BentoML
BentoML copied to clipboard
feat: Support gRPC in BentoML API Server
Support using gRPC instead of HTTP API for sending prediction requests. When an API model server is deployed as a backend service, many teams prefer using gRPC over HTTP. See related discussion here
One blocker for this is the Asyncio support on gRPC end, it is currently under development https://github.com/grpc/grpc/projects/16
Also for users waiting for this feature, please notice that using gRPC does not necessarily bring better performance - Protobuf is faster when only comparing the data serialization time. But when building a model server, we need to take into consideration the computation required to turn the serialized Protobuf objects into a format that can be used by users' models. In most ML frameworks, a trained model is expecting pandas.DataFrame, np.array, tf.Tensor, or PIL.image:
JSON Request => pandas.DataFrame => Model
Protobuf Msg => Protobuf Object => pandas.DataFrame => Model
And it is this extra step of converting Protobuf message in-memory object into pandas.DataFrame, that is making it less efficient than the JSON/HTTP approach. Although gRPC does bring some edge over REST API due to the use of http/2 and compression.

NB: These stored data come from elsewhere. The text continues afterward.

/-- A write of SYS_PROT_LOCK, of BOOT_RELEASE, of any register by a requester whose access has no cause of refusal, and
of a system register of a host core by that core, answer the next state: the answer, the write with its effect, and
the requests that sites held. TXN_BEGIN of an idle transaction opens it for its reader; TXN_COMMIT of its owner seals
it to the next boundary; TXN_ROLLBACK of its owner, TXN_ABORT, the passing of the lease and the boundary end it.
(R57, R60, R68, R73, R76, R77, R78, R390, R442, R445, R446.) -/
def Obligations.LocksAndTransactionsComplete : Prop :=
  ∀ (s a : State) (t : Nat), s.runsAt t a →
    (∀ (agent : Nat) (v : Word), a.allows agent (SYS_PROT_LOCK.LOCK.off 0) true = true →
      exec (.sysProtLock t agent v) s = .next (((a.answer agent 0).storeReg agent (SYS_PROT_LOCK.LOCK.off 0)
          v).releaseSites)) ∧
    (∀ (agent : Nat) (v : Word), a.allows agent (BOOT_RELEASE.CORE.off 0) true = true →
      exec (.bootRelease t agent v) s = .next ((a.answer agent 0).releaseStore agent v)) ∧
    (∀ (agent off : Nat) (v : Word), a.issues agent = true → a.accessCause agent true (regBase + off) 8 = 0 →
      exec (.registerWrite t agent (.space off) v) s = .next (((a.answer agent 0).regWrite agent off v).releaseSites))
          ∧
    (∀ (c num : Nat) (v : Word), a.hostRuns c = true → (a.host c).barrier = 0 →
        num ≠ 0xC02 ∨ (a.host c).settled = true →
      exec (.registerWrite t (0x100 + c) (.system c num) v) s = .next ((a.systemWrite c num v).releaseSites)) ∧
    (∀ (agent : Nat), a.allows agent 0x10000 false = true → ownsTxn agent = true → a.rd TXN_STATUS.STATE = 0 →
      exec (.txnBegin t agent) s = .next (State.answer
          { ((a.answer agent 0).wr TXN_STATUS.STATE 0 1).wr TXN_STATUS.OWNER 0 agent with txn := ⟨[], a.now, (((a.answer agent 0).wr TXN_STATUS.STATE 0 1).wr TXN_STATUS.OWNER 0 agent).rd TXN_CFG.LEASE, 0, false, 0⟩ }
          agent 0)) ∧
    (∀ (agent : Nat) (v : Word) (b : State), a.allows agent 0x10008 true = true →
        b = (a.answer agent 0).storeReg agent 0x10008 v → b.rd TXN_STATUS.STATE = 1 → b.rd TXN_STATUS.OWNER = agent →
      exec (.txnCommit t agent v) s = .next
          ({ b.wr TXN_STATUS.STATE 0 2 with txn := { b.txn with boundary := nextBoundary b.tb, signal := TXN_COMMIT.SIGNAL.get v == 1, sync := TXN_COMMIT.SYNC.get v } }))
          ∧
    (∀ (agent : Nat) (v : Word) (b : State), a.allows agent 0x10010 true = true →
        b = (a.answer agent 0).storeReg agent 0x10010 v → b.rd TXN_STATUS.STATE = 1 → b.rd TXN_STATUS.OWNER = agent →
        TXN_ROLLBACK.GO.get v = 1 →
      exec (.txnRollback t agent v) s = .next (b.txnEnd 2 b.tb)) ∧
    (∀ (agent : Nat) (v : Word) (b : State), a.allows agent 0x10038 true = true →
        b = (a.answer agent 0).storeReg agent 0x10038 v → b.rd TXN_STATUS.STATE ≠ 0 → TXN_ABORT.GO.get v = 1 →
      exec (.txnAbort t agent v) s = .next (b.txnEnd 6 b.tb)) ∧
    (a.rd TXN_STATUS.STATE = 2 → a.txn.boundary ≤ a.tb →
      exec (.txnApply t) s = .next (a.txnBoundary)) ∧
    (a.rd TXN_STATUS.STATE = 1 → a.txn.begun + a.txn.lease * 1000 ≤ a.now →
      exec (.leaseExpiry t) s = .next (a.txnEnd 5 a.tb))
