-- ==== Sys2Proof/Laws/KeepsCore.lean ====
section
/-! SUPPORT. What survives the named operations, the homes, the tables, the channels and the accesses of a host core. -/

namespace Sys2Proof.Machine

/-! ### Ops -/

theorem State.advance_keeps {P : State → Prop} (hP : Closed P) {s : State} {t : Nat} (hS : P s) : P (State.advance s t) :=
  hP.other s _ rfl rfl rfl rfl hS

theorem State.live_keeps {P} (hP : Closed P) {s t f} (hS : P s) (hFf : ∀ v0, P v0 → P (f v0)) : OkN P (State.live s t f) :=
    by
  unfold State.live
  dsimp only
  exact okN_next (ok_ite (hFf _ (State.advance_keeps hP hS)) (State.advance_keeps hP hS))

theorem State.free_keeps {P} (hP : Closed P) {s} (hS : P s) : OkR P (State.free s) := by
  unfold State.free
  exact okR_mk (Closed.upd hP hS)

theorem State.setReg_keeps {P : State → Prop} (hP : Closed P) {s : State} {off : Nat} {v : Word} (hS : P s) : P
    (State.setReg s off v) :=
  hP.reg _ _ _ hS

theorem State.wr_keeps {P} (hP : Closed P) {s f i x} (hS : P s) : P (State.wr s f i x) := by
  unfold State.wr
  exact State.setReg_keeps hP hS

theorem State.bump_keeps {P} (hP : Closed P) {s f i n} (hS : P s) : P (State.bump s f i n) := by
  unfold State.bump
  exact State.wr_keeps hP hS

theorem State.bumpWrap_keeps {P} (hP : Closed P) {s f i n} (hS : P s) : P (State.bumpWrap s f i n) := by
  unfold State.bumpWrap
  exact State.wr_keeps hP hS

theorem State.each_keeps {P : State → Prop} (_hP : Closed P) {α : Type} {s : State} {l : List α} {f : State → α → State}
    (hS : P s) (hFf : ∀ v0 v1, P v0 → P (f v0 v1)) : P (State.each s l f) :=
  ok_foldl hFf _ _ hS

theorem State.setByte_keeps {P : State → Prop} (hP : ClosedMem P) {s : State} {pa : Nat} {b : Byte} (hS : P s) : P
    (State.setByte s pa b) :=
  hP.byte _ _ _ hS

theorem State.setBytes_keeps {P : State → Prop} (hP : ClosedMem P) {s : State} {pa : Nat} {z2 : List Byte} (hS : P s) : P
    (State.setBytes s pa z2) := by
  induction z2 generalizing s pa with
  | nil => exact hS
  | cons b r ih => exact ih (hP.byte _ _ _ hS)

theorem State.setLine_keeps {P} (hP : ClosedMem P) {s line mask d} (hS : P s) : P (State.setLine s line mask d) := by
  have hc := hP.toClosed
  unfold State.setLine
  exact ok_foldl (fun v0 v1 h2 => (ok_ite (State.setByte_keeps hP h2) h2)) _ _ hS

theorem State.setPoison_keeps {P : State → Prop} (hP : ClosedMem P) {s : State} {line : Nat} {b : Bool} (hS : P s) : P
    (State.setPoison s line b) :=
  hP.mark _ _ _ hS

theorem State.setHost_keeps {P} (hP : Closed P) {s c h} (hS : P s) : P (State.setHost s c h) := by
  unfold State.setHost
  exact Closed.upd hP hS

theorem State.setCore_keeps {P} (hP : Closed P) {s c k} (hS : P s) : P (State.setCore s c k) := by
  unfold State.setCore
  exact Closed.upd hP hS

theorem State.setQueue_keeps {P} (hP : Closed P) {s q x} (hS : P s) : P (State.setQueue s q x) := by
  unfold State.setQueue
  exact Closed.upd hP hS

theorem State.setChan_keeps {P} (hP : Closed P) {s c x} (hS : P s) : P (State.setChan s c x) := by
  unfold State.setChan
  exact Closed.upd hP hS

theorem State.setMbox_keeps {P} (hP : Closed P) {s m x} (hS : P s) : P (State.setMbox s m x) := by
  unfold State.setMbox
  exact Closed.upd hP hS

theorem State.setLink_keeps {P} (hP : Closed P) {s l x} (hS : P s) : P (State.setLink s l x) := by
  unfold State.setLink
  exact Closed.upd hP hS

theorem State.answer_keeps {P} (hP : Closed P) {s agent v cause poison} (hS : P s) : P (State.answer s agent v cause poison)
    := by
  unfold State.answer
  exact Closed.upd hP hS

theorem State.answerLine_keeps {P} (hP : Closed P) {s agent v poison} (hS : P s) : P (State.answerLine s agent v poison) :=
    by
  unfold State.answerLine
  exact Closed.upd hP hS

theorem State.pmcRow_keeps {P} (hP : Closed P) {s base num sel ctx layer n} (hS : P s) : P (State.pmcRow s base num sel ctx
    layer n) := by
  unfold State.pmcRow
  exact ok_foldl (fun v0 v1 h2 => (State.setReg_keeps hP h2)) _ _ hS

theorem State.pmcHub_keeps {P} (hP : Closed P) {s h sel ctx layer n} (hS : P s) : P (State.pmcHub s h sel ctx layer n) := by
  unfold State.pmcHub
  exact State.pmcRow_keeps hP hS

theorem State.pmcCore_keeps {P} (hP : Closed P) {s c sel n layer} (hS : P s) : P (State.pmcCore s c sel n layer) := by
  unfold State.pmcCore
  exact State.pmcRow_keeps hP hS

theorem State.countRead_keeps {P} (hP : Closed P) {s c} (hS : P s) : P (State.countRead s c) := by
  unfold State.countRead
  exact State.pmcHub_keeps hP (State.bump_keeps hP hS)

theorem State.countWrite_keeps {P} (hP : Closed P) {s c} (hS : P s) : P (State.countWrite s c) := by
  unfold State.countWrite
  exact State.pmcHub_keeps hP (State.bump_keeps hP hS)

theorem State.noteHeld_keeps {P} (hP : Closed P) {s line} (hS : P s) : P (State.noteHeld s line) := by
  unfold State.noteHeld
  split
  · rename_i x0 x1 x2
    dsimp only
    exact Closed.upd hP hS
  · rename_i x0 x1
    exact hS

Thus adding gRPC support is not for better performance, but mostly making it more convenient for teams that are already using gRPC for their backend services.
This issue has been automatically marked as stale because it has not had recent activity. It will be closed if no further activity occurs. Thank you for your contributions.
This issue has been automatically marked as stale because it has not had recent activity. It will be closed if no further activity occurs. Thank you for your contributions.
Hey, are we implementing this?
Hi @harshitsinghai77, I believe this is P1, and will be addressed after BentoML 1.0
Got it. Let me know if you need me to work on it.
Working in progress, per current MLH batch. Current progress can be tracked here at https://github.com/bentoml/BentoML/tree/grpc branch and this PR https://github.com/bentoml/BentoML/pull/2808
Hi all, I'm happy to say that gRPC support has been merged into main
via PR #2808. We will include this in the next release as an experimental feature.
gRPC streaming is the way to go next
This is tracked on an adjacent ticket #4170